Sadly when it comes to trees, I can’t tell a Spruce from a Goose or an Oak from a goat but society fawns all over the impolite pollen polluters. Maybe it doesn’t take a sweaty arborist to read ‘tween the rings around my collar, but I sure could use one to take a bead on the leaves and the dirty deeds of my evil trees. I may not know cones, needles or nuts, unless they are with ice cream, sewing, or insane n’ salty mutts like me, but trees should really learn some manners just like the rest of us.
Maybe my problem with trees is because just like the government I think they are all rooted in dirt, thrive on manure, and have too many branches for their own good. Or maybe no matter how hard I have tried to ‘be-FROND’ trees and win them over with my ever green sleeved advances, I have had to face the fact that ‘mulch’ of their personalities are wooden. I know it can get a little scary out in the elements but at least I don’t turn yellow at the first sign of frost and give everyone around me the silent treatment day in and day out.

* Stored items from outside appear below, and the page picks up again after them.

/-- WEAR_SAMPLE: six hours have passed, with the temperatures of each: eight stacks, then four quadrants, in °C; the last are those
that stand (R419, R423). DEDUCED: log entry 45. -/
def Eng.wearSample (e : Eng) (hours : List (List Nat)) : Eng :=
  let temps := hours.getLastD []
  let q := fun (i : Nat) => min 150 (temps.getD (8 + i) 0)
  let e := e.wr Reg.HLT_TEMP_T3_T0 (q 0 + 256 * q 1 + 65536 * q 2 + 16777216 * q 3)
  let e := e.wr Reg.HLT_TEMP_MAX (max (e.rd Reg.HLT_TEMP_MAX) e.hottest)
  let err := fun (e : Eng) (k : Nat) => (look e.health.errs k).getD 0
  let e := e.each (List.range 8) (fun s e => e.sampleUnit 0 s (err e s) (stressOver hours s))
  let e := e.each (List.range 64) (fun l e =>
    e.sampleUnit 1 l (err e (128 + l) / 2 ^ 20) ((look e.health.full l).getD 0 * 2 ^ 20 / 60))
  let e := e.each (List.range 112) (fun b e => e.sampleUnit 2 b (err e (256 + b)) (stressOver hours (8 + b / 28)))
  (e.setHealth (fun h => { h with errs := [], full := [], wearNo := h.wearNo + 1 })).eolMin.saveWear

/-! ### The risk estimate (R420 to R422) -/

/-- The ten indicators as they stand, saturated (R416). -/
def Eng.indicators (e : Eng) : List Nat :=
  let bs := e.health.buckets
  let used := e.usedReports
  let ber := (used.map (·.ber)).foldl max 0
  let eye := match used with | [] => 100 | _ => (used.map (·.eye)).foldl min 500
  let life := (allUnits.filter (fun x => (e.lifeOf x.1 x.2).2.1 < 720)).length
  ([hourRate bs (·.bark), hourRate bs (·.hw), e.health.fec / 2 ^ 20, ber - 96, 100 - eye, e.hottest - 95, hourRate bs (·.droop),
    hourRate bs (·.sram), (bs.map (·.resets)).foldl (· + ·) 0, life]).map (min 65535)

/-- The ten weights in the order of the indicators. -/
def Eng.weights (e : Eng) : List Nat :=
  [e.rd Reg.HLT_RISK_W0_W_BARK, e.rd Reg.HLT_RISK_W0_W_HW, e.rd Reg.HLT_RISK_W0_W_FEC, e.rd Reg.HLT_RISK_W0_W_BER,
   e.rd Reg.HLT_RISK_W1_W_EYE, e.rd Reg.HLT_RISK_W1_W_TEMP, e.rd Reg.HLT_RISK_W1_W_DROOP, e.rd Reg.HLT_RISK_W1_W_SRAM,
   e.rd Reg.HLT_RISK_W2_W_RESET, e.rd Reg.HLT_RISK_W2_W_LIFE]

/-- The risk of R420. -/
def riskOf (base : Nat) (ws xs : List Nat) : Nat :=
  min 65535 (base + (List.zipWith (· * ·) ws xs).foldl (· + ·) 0 / 4096)

/-- A thickening row that this member has offered is hosted for it: its host has announced the row (R264, R265, R422).
DEDUCED: log entry 46. -/
def Eng.hostedForMe (e : Eng) : Bool :=
  e.health.offers.any (fun o => e.thickDests.any (fun t => t.region == o.1 && t.row == o.2 && t.host == e.thickHostFor o.2 e.pos))

/-- The thickening rows of the table of R422: offers, and the release of the rows hosted for this member. DEDUCED: log entry 46. -/
def Eng.thickRule (e : Eng) (risk : Nat) : Eng :=
  let upper := e.rd Reg.HLT_RISK_THR_UPPER
  let lower := e.rd Reg.HLT_RISK_THR_LOWER
  let e := if risk < lower then e.setHealth (fun h => { h with offered := false }) else e
  let up := if upper ≤ risk && !e.health.offered then e.health.upper + 1 else 0
  let dn := if risk < lower && e.hostedForMe then e.health.lower + 1 else 0
  let e := e.setHealth (fun h => { h with upper := up, lower := if 3 ≤ dn then 0 else dn })
  let e := if 3 ≤ up then
      if e.on Reg.HLT_RISK_THR_THICK_EN then (e.setHealth (fun h => { h with offered := true, upper := 0 })).offerStripes
      else e.advise 4 0 risk Reg.HLT_ADVICE_THICK .THICK_ADVICE
    else e
  if 3 ≤ dn then e.withdrawOffers else e

/-- The evacuation row of the table of R422. DEDUCED: log entry 46. -/
def Eng.evacRule (e : Eng) (risk : Nat) : Eng :=
  let idle := e.evacPhase == 0 || 4 ≤ e.evacPhase
  let n := if e.rd Reg.HLT_RISK_THR_HARD ≤ risk && idle then e.health.hard + 1 else 0
  let e := e.setHealth (fun h => { h with hard := n })
  if 3 ≤ n then
    match (if e.on Reg.RBD_EVAC_CTL_AUTO then e.standbySpare else none) with
    | some spare => (e.setHealth (fun h => { h with hard := 0 })).startEvac none spare
    | none => e.advise 4 0 risk Reg.HLT_ADVICE_EVAC .EVAC_ADVICE
  else e

/-- RISK_EVALUATION: once per second (R420 to R422, R344). -/
def Eng.riskEvaluation (e : Eng) : Eng :=
  let x := e.indicators
  let risk := riskOf (e.rd Reg.HLT_RISK_W2_BASE) e.weights x
  let e := e.setHealth (fun h => { h with x := x, fec := 0 })
  let e := (e.wr Reg.HLT_RISK_RISK risk).wr Reg.HLT_RISK_PEAK (max (e.rd Reg.HLT_RISK_PEAK) risk)
  if e.locked && e.serving && !e.boot.inReset then ((e.thickRule risk).evacRule risk).dueCheck else e

/-! ### Adaptive loops (R426 to R432) -/

/-- The value of a loop's wish within its bounds (R426, R427). -/
def clampTo (lo hi v : Nat) : Nat := min hi (max lo v)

Usually the tall and shady will show me their frequent disapproval of social norms by dropping hard hints, sticks, and twigs on my truck top as well as the knock knot on my soft locks. Though it’s probably not a surprise that trees n’ me don’t get along since I have been known to abuse their kinfolk PAPER, in both the bathroom and with penned puns. They’re just envious that I’m not frightened by the flames on my colorfully stylish swim trunks and I can at least take mine off once in awhile to air out when ants are crawling up ‘em.